BPS: Penumpang Kereta Api Naik 7,65 Persen pada April 2026, Moda Transportasi Lain Menurun
Jakarta, Kacakmedia.com – Badan Pusat Statistik melaporkan jumlah keberangkatan penumpang kereta api pada April 2026 mengalami peningkatan dibandingkan periode yang sama tahun lalu.
Di tengah penurunan jumlah penumpang pada sebagian besar moda transportasi pasca Ramadan dan Hari Raya Idulfitri, kereta api menjadi satu-satunya moda yang mencatat pertumbuhan positif.
BPS mencatat jumlah keberangkatan penumpang kereta api pada April 2026 mencapai 48,28 juta penumpang, meningkat 7,65 persen dibandingkan April 2025.
Sementara itu, jumlah penumpang angkutan udara domestik tercatat 4,57 juta penumpang, turun 15,85 persendibandingkan tahun sebelumnya.
Untuk penerbangan internasional, jumlah penumpang mencapai 1,56 juta orang atau turun 1,78 persen secara tahunan.
Pada sektor transportasi laut, jumlah penumpang angkutan laut domestik tercatat sebanyak 2,93 juta penumpang, turun 9,81 persen dibandingkan April 2025.
Penurunan terdalam terjadi pada moda penyeberangan melalui ASDP yang hanya melayani 4,69 juta penumpang, atau turun 24,99 persen dibandingkan periode yang sama tahun lalu.
Angkutan Barang Masih Tumbuh
Meski jumlah penumpang sebagian besar mengalami penurunan, BPS mencatat kinerja angkutan barang masih menunjukkan pertumbuhan pada beberapa moda transportasi.
Jumlah barang yang diangkut melalui angkutan laut domestik pada April 2026 mencapai 45,10 juta ton, meningkat 16,46 persen dibandingkan April 2025.
Sementara itu, volume barang yang diangkut menggunakan kereta api mencapai 6,18 juta ton atau naik 5,05 persen secara tahunan.
Berbeda dengan moda laut dan kereta, angkutan udara domestik mencatat penurunan volume barang.

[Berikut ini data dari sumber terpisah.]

-- ==== Sys2Proof/Machine/Adapter.lean ====
section
/-! DEFINITION. The Encoding Adapter's operation (40_encoding_adapter.md), performed by the environment (D15). -/

namespace Sys2Proof.Machine

/-- PACK (R100): the packed hand of a card mask; the block's ports and nets are not touched. -/
def execPack (mask : CardMask) (s : State) : Host.Outcome State Fault Refusal :=
  .next (s.setPacked (pack mask))

end Sys2Proof.Machine
end

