-- ==== Sys2Proof/Machine/Tagger.lean ====
section
/-! DEFINITION. The category_tagger's functions (43_category_tagger.md), each performed on its own operands. -/

namespace Sys2Proof.Machine

/-- CT_TAG (R170), for any 4-bit code (log 20). -/
def execCtTag (cat : Nibble) (s : State) : Host.Outcome State Fault Refusal :=
  .next (s.setValues { s.values with tag := tagNet cat })

/-- CT_COMPOSE (R171), for any 4-bit code (log 20). -/
def execCtCompose (cat : Nibble) (p k : Mask) (s : State) : Host.Outcome State Fault Refusal :=
  .next (s.setValues { s.values with value := composeNet cat p k })

end Sys2Proof.Machine
end

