/-- R152, R65: RE_PAYLOAD writes the payload, and on its own nothing else (log 2, log 14): `P` in bits 29..16, `K` in
bits 13..0, and bits 31..30 and 15..14 zero; bits 16 and 0 are zero when neither mask has bit 0. -/
def Obligations.RePayloadPlacesBothMasks : Prop :=
  ∀ (p k : Mask) (s : State), ∃ t, exec (.rePayload p k) s = .next t ∧
    t = { s with values := { s.values with payload := t.values.payload } } ∧
    t.values.payload.extractLsb' 16 14 = p ∧ t.values.payload.extractLsb' 0 14 = k ∧
    t.values.payload &&& 0xC000_C000 = 0 ∧
    (realRanks p = true → realRanks k = true → t.values.payload &&& 0x0001_0001 = 0)

/-- R153: for rank masks with equally many set bits, unsigned order is the lexicographic order of their ranks from the
highest down, and equality is equality of those lists. -/
def Obligations.MaskOrderIsRankOrder : Prop :=
  ∀ a b : Mask, popcount a = popcount b →
    (a < b ↔ indicesDown a < indicesDown b) ∧ (a = b ↔ indicesDown a = indicesDown b)

/-! The category_tagger -/

/-- R170, R66: CT_TAG writes TAG, and on its own nothing else (log 2, log 14): for a category code 0..8 the one bit 32 +
cat, within bits 40..32, as in the table of R66; a stronger category has the larger tag, and every tag exceeds every
payload; for the codes 9..15, which never occur (log 13), any word (log 20). -/
def Obligations.CtTagIsOneHotAndRising : Prop :=
  ∀ (cat : Nibble) (s : State), ∃ t, exec (.ctTag cat) s = .next t ∧
    t = { s with values := { s.values with tag := t.values.tag } } ∧
    (cat.toNat ≤ 8 →
      (∀ j : Nat, t.values.tag.getLsbD j = true ↔ j = 32 + cat.toNat) ∧
      t.values.tag &&& 0xFFFF_FE00_FFFF_FFFF = 0 ∧
      (∀ stronger : Nibble, cat < stronger → stronger.toNat ≤ 8 →
        ∃ u, exec (.ctTag stronger) s = .next u ∧ t.values.tag < u.values.tag) ∧
      (∀ p k : Mask, (payloadOf p k).setWidth 64 < t.values.tag)) ∧
    (8 < cat.toNat → t.values.tag = Config.freeTag cat)

/-- R171, R65: CT_COMPOSE writes the value, and on its own nothing else (log 2, log 14): for a category code 0..8 the
tag in bits 40..32, `P` in bits 29..16, `K` in bits 13..0, all other bits zero; tag and payload do not overlap, so
joining them is adding them; for the codes 9..15, which never occur (log 13), the payload is joined with a tag that is
any word (log 20). -/
def Obligations.CtComposeJoinsTagAndPayload : Prop :=
  ∀ (cat : Nibble) (p k : Mask) (s : State), ∃ t, exec (.ctCompose cat p k) s = .next t ∧
    t = { s with values := { s.values with value := t.values.value } } ∧
    (cat.toNat ≤ 8 →
      primaryOf t.values.value = p ∧ kickersOf t.values.value = k ∧ categoryCodeOf t.values.value = cat.toNat ∧
      t.values.value &&& 0xFFFF_FE00_C000_C000 = 0 ∧ popcount (t.values.value.extractLsb' 32 9) = 1 ∧
      t.values.value = tagOf cat + (payloadOf p k).setWidth 64) ∧
    (8 < cat.toNat → t.values.value = Config.freeTag cat ||| (payloadOf p k).setWidth 64)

BPS melaporkan jumlah barang yang diangkut melalui transportasi udara domestik pada April 2026 sebesar 50 ribu ton, turun 6,73 persen dibandingkan periode yang sama tahun sebelumnya.
Data tersebut menunjukkan bahwa sektor transportasi nasional mulai mengalami normalisasi setelah tingginya mobilitas masyarakat selama Ramadan dan Idulfitri. Namun, moda kereta api masih menunjukkan tren positif baik dari sisi jumlah penumpang maupun angkutan barang.